E_H dependence of pyroelectric energy densities of Ba(Ti_1-xCe_x)O₃ ceramics: (a) x = 0.1, (b) x = 0.2 and (c) x = 0.3 at different T_HS. E_L keeps 0 kV/cm, while T_LS are 373 K, 353 K and 313 K for x = 0.1, 0.15 and 0.2, respectively. (d) T_H dependence of pyroelectric energy densities of Ba(Ti_1-xCe_x)O₃ ceramics (x = 0.1, 0.15 and 0.2). E_L keeps 0 kV/cm, E_H keeps 45 kV/cm, while T_LS are 373 K, 353 K and 313 K for x = 0.1, 0.15 and 0.2, respectively

4 Conclusion

The diffusivity of phase transition is strengthened by substituting Ti⁴⁺ by Ce⁴⁺ cations. The maximal pyroelectric coefficient decreases, and the extent of corresponding temperature deviating from the dielectric peak temperature to higher temperature increases with increasing the content of Ce⁴⁺ cations. The adiabatic temperature change and isothermal entropy change display the same tendency as that of the pyroelectric coefficient. The Ba(Ti_0.9Ce_0.1)O₃ ceramic shows the largest adiabatic temperature change of 0.41 K and the largest isothermal entropy change of 0.45 J/(kg·K) among all compositions. Accordingly, the adiabatic temperature change responsivity is 0.090 × 10⁻⁶ K·m/V, and the isothermal entropy change responsivity is 0.10 × 10⁻⁶ J·m/(kg·K·V).

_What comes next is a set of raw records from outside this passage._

theorem writeWords_adds (n : Nat) : ∀ (dest : Nat) (l : List Byte) (s : State), (writeWords n dest l s).Adds n s := by
  induction n with
  | zero => exact fun _ _ _ => rfl
  | succ n ih =>
    intro dest l s
    rw [show (writeWords (n + 1) dest l s).Adds (n + 1) s = (writeWords (n + 1) dest l s).Adds (1 + n) s by
      rw [Nat.add_comm n 1]]
    exact (memWriteSh_adds dest _).bind fun _ t _ => ih _ _ t

/-- A chunk writes its words. -/
theorem chunk_adds (w k r nw dest src : Nat) (pad : State → List Byte × Inputs) (s : State) :
    (chunk w k r nw dest src pad s).Adds nw s := by
  rw [show (chunk w k r nw dest src pad s).Adds nw s = (chunk w k r nw dest src pad s).Adds (0 + nw) s by rw [Nat.zero_add]]
  refine (readSamples_adds _ _ _ _ _).bind fun b t _ => ?_
  have h := writeWords_adds nw dest (b ++ (pad t).1) (waitReady (t.setInp (pad t).2))
  unfold Exit.Adds at h ⊢
  rw [waitReady_shWords] at h
  exact h

theorem writeChunk16_adds (r dest src : Nat) (s : State) : (writeChunk16 r dest src s).Adds ((r + 1) / 2) s :=
  writeChunk16_eq r dest src s ▸ chunk_adds ..

theorem writeChunk8_adds (r dest src : Nat) (s : State) : (writeChunk8 r dest src s).Adds (r / 4) s :=
  writeChunk8_eq r dest src s ▸ chunk_adds ..

theorem fullChunks16_adds (n : Nat) : ∀ (dest src : Nat) (s : State), (fullChunks16 n dest src s).Adds (8 * n) s := by
  induction n with
  | zero => exact fun _ _ _ => rfl
  | succ n ih =>
    intro dest src s
    rw [show 8 * (n + 1) = 8 + 8 * n by omega]
    exact (writeChunk16_adds 16 _ _ _).bind fun _ t _ => ih _ _ t

theorem fullChunks8_adds (n : Nat) : ∀ (dest src : Nat) (s : State), (fullChunks8 n dest src s).Adds (8 * n) s := by
  induction n with
  | zero => exact fun _ _ _ => rfl
  | succ n ih =>
    intro dest src s
    rw [show 8 * (n + 1) = 8 + 8 * n by omega]
    exact (writeChunk8_adds 32 _ _ _).bind fun _ t _ => ih _ _ t

/-- WRITE_DEINT16 writes ceil(len / 4) words (R59, R115). -/
theorem writeDeint16_adds (offset src len : Nat) (s : State) :
    (writeDeint16 offset src len s).Adds ((len / 2 + 1) / 2) s := by
  by_cases ha : offset % 4 = 0
  · by_cases hl : len % 2 = 0
    · rw [writeDeint16_eq ha hl]
      rw [show (len / 2 + 1) / 2 = 8 * (len / 2 / 16) + (len / 2 % 16 + 1) / 2 by omega]
      refine (fullChunks16_adds _ _ _ _).bind fun _ t _ => ?_
      split
      · show _ = _; simp [*]
      · exact writeChunk16_adds _ _ _ _
    · rw [writeDeint16_odd ha hl]; trivial
  · rw [writeDeint16_misaligned ha]; trivial

/-- WRITE_DEINT8 writes floor(len / 4) words (R59, R120). -/
theorem writeDeint8_adds (offset src len : Nat) (s : State) : (writeDeint8 offset src len s).Adds (len / 4) s := by
  by_cases ha : offset % 4 = 0
  · rw [writeDeint8_eq ha]
    rw [show len / 4 = 8 * (len / 32) + len % 32 / 4 by omega]
    refine (fullChunks8_adds _ _ _ _).bind fun _ t _ => ?_
    split
    · show _ = _; simp [*]
    · exact writeChunk8_adds _ _ _ _
  · rw [writeDeint8_misaligned ha]; trivial

theorem fetchBytes_adds (src : BlockSource) (k : Nat) : (fetchBytes src k s).Adds 0 s := by
  cases src with
  | host a => exact memReadHost_adds a k
  | seq b => exact rfl
  | zeros => exact rfl

theorem waitAtBurst_shWords (j : Nat) (s : State) : shWords (waitAtBurst j s).events = shWords s.events := by
  unfold waitAtBurst; split
  · exact waitReady_shWords s
  · rfl

theorem writeBlockLoop_adds (n : Nat) : ∀ (j dest len : Nat) (src : BlockSource) (s : State),
    (writeBlockLoop n j dest len src s).Adds n s := by
  induction n with
  | zero => exact fun _ _ _ _ _ => rfl
  | succ n ih =>
    intro j dest len src s
    have hw : (writeBlockWord dest len src (waitAtBurst j s)).Adds (0 + 1) (waitAtBurst j s) :=
      (fetchBytes_adds src _).bind fun b t _ => memWriteSh_adds (s := t.setInp (t.inp.drawBytes _).2) dest _
    have h := hw.bind (n := n) (k := fun _ s => writeBlockLoop n (j + 1) (dest + 4) (len - 4) src.next s)
      fun _ t _ => ih _ _ _ _ t
    unfold Exit.Adds at h ⊢
    rw [waitAtBurst_shWords] at h
    rw [show n + 1 = 0 + 1 + n by omega, show 0 + 1 + n = n + 1 by omega, writeBlockLoop]
    rw [show 0 + 1 + n = n + 1 by omega] at h
    exact h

For individual composition, the absolute value of pyroelectric coefficient decreases with increasing the magnitude of applied electric field, and the temperature of maximal pyroelectric coefficient deviates from the dielectric peak temperature to higher temperature. The present work sheds light into ECE of diffuse ferroelectrics, Ba(Ti_0.9Ce_0.1)O₃ ceramics show the largest pyroelectric energy density of 0.14 J/cm³ among all compositions.